КонтекстыПоль Гоген заявил однажды: 'Искусство - это либо плагиат, либо революция', - не предполагая в общем-то, что ему удалось сформулировать базисную идею, из которой произрос новый кинематограф послевоенной Франции, так называемая Nouvelle vague, провозгласившая в сущности синефильское торжество революционного плагиата, постискусство в эпоху назревающих социально-политических волнений, нигилистических философских дискурсов и сексуальных свобод, пришедших на смену протоискусству и рудиментарным воззрениям старой буржуазии. Синематика всей Новой волны, рассосредоточенная в триендинстве трёх re:ревизионизма, реваншизма и революции, в большинстве случаев представляет из себя постмодернистскую интертекстуальную мозаику, лоскутное одеяло эпох, контекстов, сюжетов и авторских биографий, поскольку Новая волна стала примером очевидного творческого самолюбования, сферического нарциссизма, перенесённого на кинослог. Но если Ален Рене и Ален Роб-Грийе сублимировали на пленку собственные фантомные боли, отрицая реальность, а Жан-Люк Годар и Франсуа Трюффо довольно быстро расстались с фрустрациями личного опыта, то Филипп Гаррель от своего прошлого и от самого себя не отрешивался никогда, выработав свои видения кинематографического искусства, с узнаваемым экспериментальным почерком и практически полным отсутствием внятного нарратива.
Причём творчество Гарреля так или иначе аппелирует к цикличности пути всего французского кинематографа, которое с 30-х по 50-е и с 70-х по 80-е страдало академичностью кинематографических решений, а в 60-х и 90-х вплоть до нынешнего времени переживает очередной этап собственного обновления. Гаррель же всегда снимал так, словно Новая волна не переживала упадок и не впадала в эпилептические припадки гротеска и вторичности.

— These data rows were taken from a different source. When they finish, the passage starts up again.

/-! ### Reduction cells, as a leader sees them (R392 to R394) -/

def Collective.slices (c : Collective) : Nat := (c.own.length + 15) / 16
/-- The words of a slice of the leader's value. -/
def Collective.sliceWords (c : Collective) (i : Nat) : List Word := (((c.comb.map (·.1)).getD []).drop (16 * i)).take 16
/-- Whether a leader sends nothing more: it has met SHORT or "cell closed". -/
def Collective.halted (c : Collective) : Bool :=
  c.answers.any fun a => match a.2 with
    | .short _ _ _ => true
    | .closed => true
    | _ => false
/-- The slices of one cell that come next: none while one is out or waits to be resent. -/
def Collective.nextSlice (c : Collective) (k : Nat) : Option Nat :=
  let mine := (upFrom 0 c.slices).filter fun i => i % crCells c.record == k
  if c.halted || mine.any (fun i => (amGet c.sent i).isSome || (amGet c.resend i).isSome) then none
  else mine.find? fun i => (amGet c.answers i).isNone && (amGet c.rerun i).isNone
/-- Send a slice to its cell: a pod packet needs a reservation (R364). -/
def State.sendSlice (s : State) (team : Nat) (t : Team) (c : Collective) (i : Nat) : State :=
  let rank := crCellRank c.record
  let die := dieOf t.core
  let res := if rank = s.dev.rank then some (3, 0, 0) else s.resolveRank die rank
  match res with
  | none => (s.noteRank rank).collEnd team (CollOut.stop 4)
  | some r =>
    let go := if r.1 = 0 then s.reserve t.core rank else (s, true)
    if !go.2 then go.1
    else
      let k : Ticket := { owner := .coll team, rank := rank, cls := r.1, addr := BitVec.ofNat 64 i, ty := 5, src := none, rm := 0, lanes := [],
                          keep := none }
      let x := go.1.newTicket k
      let cell := crCell0 c.record + i % crCells c.record
      let con : CellContrib :=
        { leader := c.leaderIndex, round := c.round, leaders := c.leaders.length, op := BitVec.ofNat 3 c.red,
          opx := BitVec.ofNat 2 (crOpx c.record), int := c.red == 5, slice := i, timer := crTimer c.record, words := c.sliceWords i,
          source := s.dev.rank, ticket := x.2 }
      let s1 := x.1.modColl team fun c => { c with sent := amSet c.sent i s.now, resend := amDel c.resend i }
      if rank = s.dev.rank then s1.wakeUp (.cellContribution (crCellDie c.record) cell con)
      else s1.sendTo die rank r x.2 (s.teamTraffic team) (.contribution (crCellDie c.record) cell con)
/-- Send what the cells can take. -/
def State.sendSlices (s : State) (team : Nat) (t : Team) : State :=
  (upFrom 0 256).foldl (fun a k =>
    match (a.team team).bind fun x => x.colls.head? with
    | some c => if k < crCells c.record && c.out.isNone then
        (match c.nextSlice k with
         | some i => a.sendSlice team t c i
         | none => a)
      else a
    | none => a) s
/-- Rerun a slice among the leaders: each copies it to every other (R394). -/
def State.rerunSlice (s : State) (team : Nat) (t : Team) (i : Nat) : State :=
  match (s.team team).bind fun x => x.colls.head? with
  | none => s
  | some c =>
    if (amGet c.rerun i).isSome || (amGet c.answers i).isSome then s
    else
      let s1 := s.modColl team fun c => { c with sent := amDel c.sent i, resend := amDel c.resend i, rerun := amSet c.rerun i s.now }
      let nan := (c.comb.map (·.2)).getD false
      (c.leaders.filter fun m => m != c.self).foldl (fun a m =>
        a.sendPieces team t c .leader c.leaderIndex m nan (16 * i) (c.sliceWords i)) s1
/-- The leaders whose words of a rerun slice are here, with the words: this leader's own among them. -/
def State.rerunValues (s : State) (c : Collective) (i : Nat) : List (List Word) :=
  (upFrom 0 c.leaders.length).filterMap fun l =>
    if l = c.leaderIndex then some (c.sliceWords i) else s.landedRun c .leader l (16 * i) (c.sliceWords i).length
/-- A rerun slice as an answer: all leaders present, or, once TIMER has passed, those that are (R394). -/
def State.rerunReply (s : State) (c : Collective) (i : Nat) (late : Bool) : Option CellReply :=
  let vs := s.rerunValues c i
  let nan := c.sawNan (vs.flatMap id) || s.fabric.pieces.any fun x =>
    x.stage == c.stage c.self && x.round == c.round && x.kind == .leader && x.nan
  if vs.length = c.leaders.length then some (.result (foldWords c.combine vs) vs.length nan)
  else if late then some (.short (foldWords c.combine vs) vs.length nan) else none

/-! ### Results (R387, R393) -/

/-- The elements a cell's answers give; the rest stay as the member's own. -/
def Collective.answered (c : Collective) : List (Option Word) :=
  (upFrom 0 c.own.length).map fun j => match amGet c.answers (j / 16) with
    | some (.result ws _ _) => ws[j % 16]?
    | some (.short ws _ _) => ws[j % 16]?
    | _ => none
/-- The outcome of a leader's in-network collective, once no slice is out (R393): FAULT is taken elsewhere; CLOSED, SHORT, done. -/
def Collective.cellOut (c : Collective) : Option CollOut :=
  let open_ := !c.sent.isEmpty || !c.resend.isEmpty || c.rerun.any fun r => (amGet c.answers r.1).isNone
  let all := (upFrom 0 c.slices).all fun i => (amGet c.answers i).isSome
  if open_ || !(all || c.halted) then none
  else
    let nan := c.answers.any fun a => match a.2 with | .result _ _ x => x | .short _ _ x => x | _ => false
    let rerun := !c.rerun.isEmpty
    let shorts := c.answers.filterMap fun a => match a.2 with | .short _ n _ => some n | _ => none
    if c.answers.any fun a => a.2 == .closed then some { CollOut.stop 7 with rerun := rerun }
    else
      match shorts with
      | [] => some { status := 1, count := crP c.record, nan := nan, rerun := rerun, words := c.answered }
      | n :: ns => some { status := 6, count := ns.foldl Nat.min n, nan := nan, rerun := rerun, words := c.answered }
/-- The elements of OP 2 to 4, once they have landed (R387). -/
def State.dataOut (s : State) (c : Collective) : Option CollOut :=
  let others := (upFrom 0 c.members.length).filter fun m => m != c.self
  let need : List (Nat × Nat × Nat) := match c.op with
    | 2 => others.map fun m => (m, (c.part m).1, (c.part m).2)
    | 3 => if c.self = crRoot c.record then [] else [(crRoot c.record, 0, c.own.length)]
    | _ => others.map fun m => (m, (c.part c.self).1, (c.part c.self).2)
  if !need.all fun x => (s.landedRun c .data x.1 x.2.1 x.2.2).isSome then none
  else
    let base : List (Option Word) := c.own.map fun _ => none
    let place := fun (at_ : Nat) (ws : List Word) (l : List (Option Word)) => l.take at_ ++ ws.map some ++ l.drop (at_ + ws.length)
    let run := fun (x : Nat × Nat × Nat) => (s.landedRun c .data x.1 x.2.1 x.2.2).getD []
    let words := match c.op with
      | 4 =>
        let mine := c.part c.self
        let own := place mine.1 ((c.own.drop mine.1).take mine.2) base
        need.foldl (fun l x => place (c.part x.1).1 (run x) l) own
      | _ => need.foldl (fun l x => place x.2.1 (run x) l) base
    some { status := 1, count := crP c.record, nan := false, rerun := false, words := words }
/-- A leader's result of a ring or tree, once every leader's value has landed. -/
def State.leadOut (s : State) (c : Collective) : Option CollOut :=
  let n := c.own.length
  let idx := upFrom 0 c.leaders.length
  match c.comb with
  | none => none
  | some (mine, nan) =>
    let val := fun (l : Nat) => if l = c.leaderIndex then some mine else s.landedRun c .leader l 0 n
    if !idx.all fun l => (val l).isSome then none
    else
      let far := s.fabric.pieces.any fun x => x.stage == c.stage c.self && x.round == c.round && x.kind == .leader && x.nan
      some { status := 1, count := crP c.record, nan := nan || far, rerun := false,
             words := (c.reduce (idx.map fun l => (val l).getD [])).map some }
/-- What a member that is no leader has been told by its leader. -/
def State.toldOut (s : State) (c : Collective) : Option CollOut :=
  (s.fabric.results.find? fun r => r.1 == c.stage c.self && r.2.1 == c.round).map (·.2.2)

/-! ### The engine's progress -/

/-- A leader takes its local set's value and begins the algorithm among leaders. -/
def State.collCombine (s : State) (team : Nat) (t : Team) (c : Collective) : State :=
  match s.localValue c with
  | none => s
  | some v =>
    let s1 := s.modColl team fun c => { c with comb := some v }
    if crAlg c.record = 2 then
      (if 64 < c.leaders.length then s1.collEnd team (CollOut.stop 4) else s1.sendSlices team t)
    else
      (c.leaders.filter fun m => m != c.self).foldl (fun a m => a.sendPieces team t c .leader c.leaderIndex m v.2 0 v.1) s1
/-- The outcome that what has landed gives. -/
def State.collOutcome (s : State) (c : Collective) : Option CollOut :=
  if 2 ≤ c.op then s.dataOut c
  else if !c.leads then s.toldOut c
  else if crAlg c.record = 2 then c.cellOut
  else s.leadOut c
/-- Rerun slices whose leaders are all there get their answers. -/
def Collective.fillRerun (s : State) (late : Nat → Bool) (c : Collective) : Collective :=
  c.rerun.foldl (fun a r =>
    if (amGet a.answers r.1).isSome then a
    else
      match s.rerunReply a r.1 (late r.2) with
      | some x => { a with answers := amSet a.answers r.1 x }
      | none => a) c
/-- A leader tells the other members of its local set (R388). -/
def State.tellSet (s : State) (c : Collective) (o : CollOut) : State :=
  if 2 ≤ c.op || !c.leads then s
  else s.modFab fun f => { f with results := f.results ++
    ((c.localSet c.self).filter fun m => m != c.self).map fun m => (c.stage m, c.round, o) }
/-- The engine of a team goes on as far as it can. -/
def State.collStep (s : State) (team : Nat) : State :=
  match s.team team with
  | none => s
  | some t =>
    match t.colls with
    | [] => s
    | c :: _ =>
      if !c.started then s.collStart team t c
      else if !c.begun then
        (if (s.engines t.core).matq.any fun o => o.team == team && o.kind.tile == some c.tile then s
         else if crP c.record = 1 then s.collBegin team t c
         else
           match s.collServe team t c with
           | (s1, none) => s1
           | (s1, some _) => s1.collBegin team t c)
      else if c.out.isSome then s
      else if c.op < 2 && c.leads && c.comb.isNone then s.collCombine team t c
      else
        let s1 := if c.rerun.isEmpty then s else s.modColl team (Collective.fillRerun s fun _ => false)
        let s2 := if crAlg c.record = 2 && c.op < 2 && c.leads then s1.sendSlices team t else s1
        match ((s2.team team).bind fun x => x.colls.head?).bind fun c => (s2.collOutcome c).map fun o => (c, o) with
        | some (c, o) => (s2.collEnd team o).tellSet c o
        | none => s2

И заметнее всего статический киноязык Гарреля, близкий по духу к документальному подсматриванию за своими героями, проявился в картине 'Постоянные любовники' 2004 года, программной работе режиссёра в нулевых, вернувшимся к эстетике и философии Красного Мая 1968 года, событии, переломившем постпубертатный мир тогда ещё совсем не левака-анархиста Филиппа, выписавшего себя в ленте под именем Франсуа. Впрочем, постановщик совсем не склонен предаваться эскапизму, наносному романтизму молодых революционеров, поскольку 'Постоянные любовники', фабульно тождественные 'Мамочке и шлюхе' Жана Эсташа, иллюстрируют неизбежность разочарования после неумолимого испарения кокаинового угара. Если Франсуа ещё не успел изжить из себя идеализм, то режиссёр наоборот, при всех своих оставшихся неизменными политических воззрениях, в ленте предстает реалистом, с намеренной дотошностью фиксирующем на отливающий синефагией монохром гнетущую повседневность бытия французских детей новой культурной революции. Бесспорно, 'Постоянные любовники' не лишены магии кино, но это и не инфантильная его мания 'Мечтателей' Бертолуччи.
Оттого, вероятно, фильм, стартуя пафосной реконструкцией беспорядков (нарратив такими сценами прерываться будет часто), в дальнейшем деконструируется, распадается на ворох межличностной драматургии в сквоте, не требующим совершенно никаких монтажных бритв Оккама за счёт того, что именно здесь, в замкнутых пространствах хипповской квартиры, куда Гаррель поместит Франсуа и его возлюбленную Лили, выделив их из общего потока молодых бунтарей, общее историческое будет подавлено частным личным. Не случайно за кадром будет звучать Нико, а актриса Клотильда Эсме даже внешне напоминает главную музу режиссера в его наиболее плодотворный андеграундный период. Не будет лишних кадров, монтажных фраз; камера Вильяма Любчанского будет буквально проникать во внутренний мир героев, через обилие крупных планов и игру светом показывая и рассказывая намного больше о них, чем они сами в силах о себе сказать. Такой себе концентрированный внутренний монолог самого режиссёра, который переносит зрителей в то упоительно необычное время, когда казалось, что так легко быть революционерами, так просто отвергать все устаревшее, так сладко уничтожать в себе буржуа, парадоксально не отказываясь от всех внешних атрибутов пресловутой жизни обаятельной буржуазии. Тем паче в 'Постоянных любовниках' не покидает ощущение некоей предсмертной меланхолии, ведь Нико погибла именно тогда, когда ещё не потух Красный Май. И туда уйдёт и сам Франсуа, молодой поэт, наркоман и революционер, человек бездействия, растративший свою жизнь на лакуны и растерявший её смысл, не обретший свою подлинность даже в ключевые моменты истории и в общем-то воплотивший в жизнь мысль Жака Дерриды о том, что смерть авторов не дожидается их кончины. Но только был ли Автор Франсуа, вот в чем вопрос?!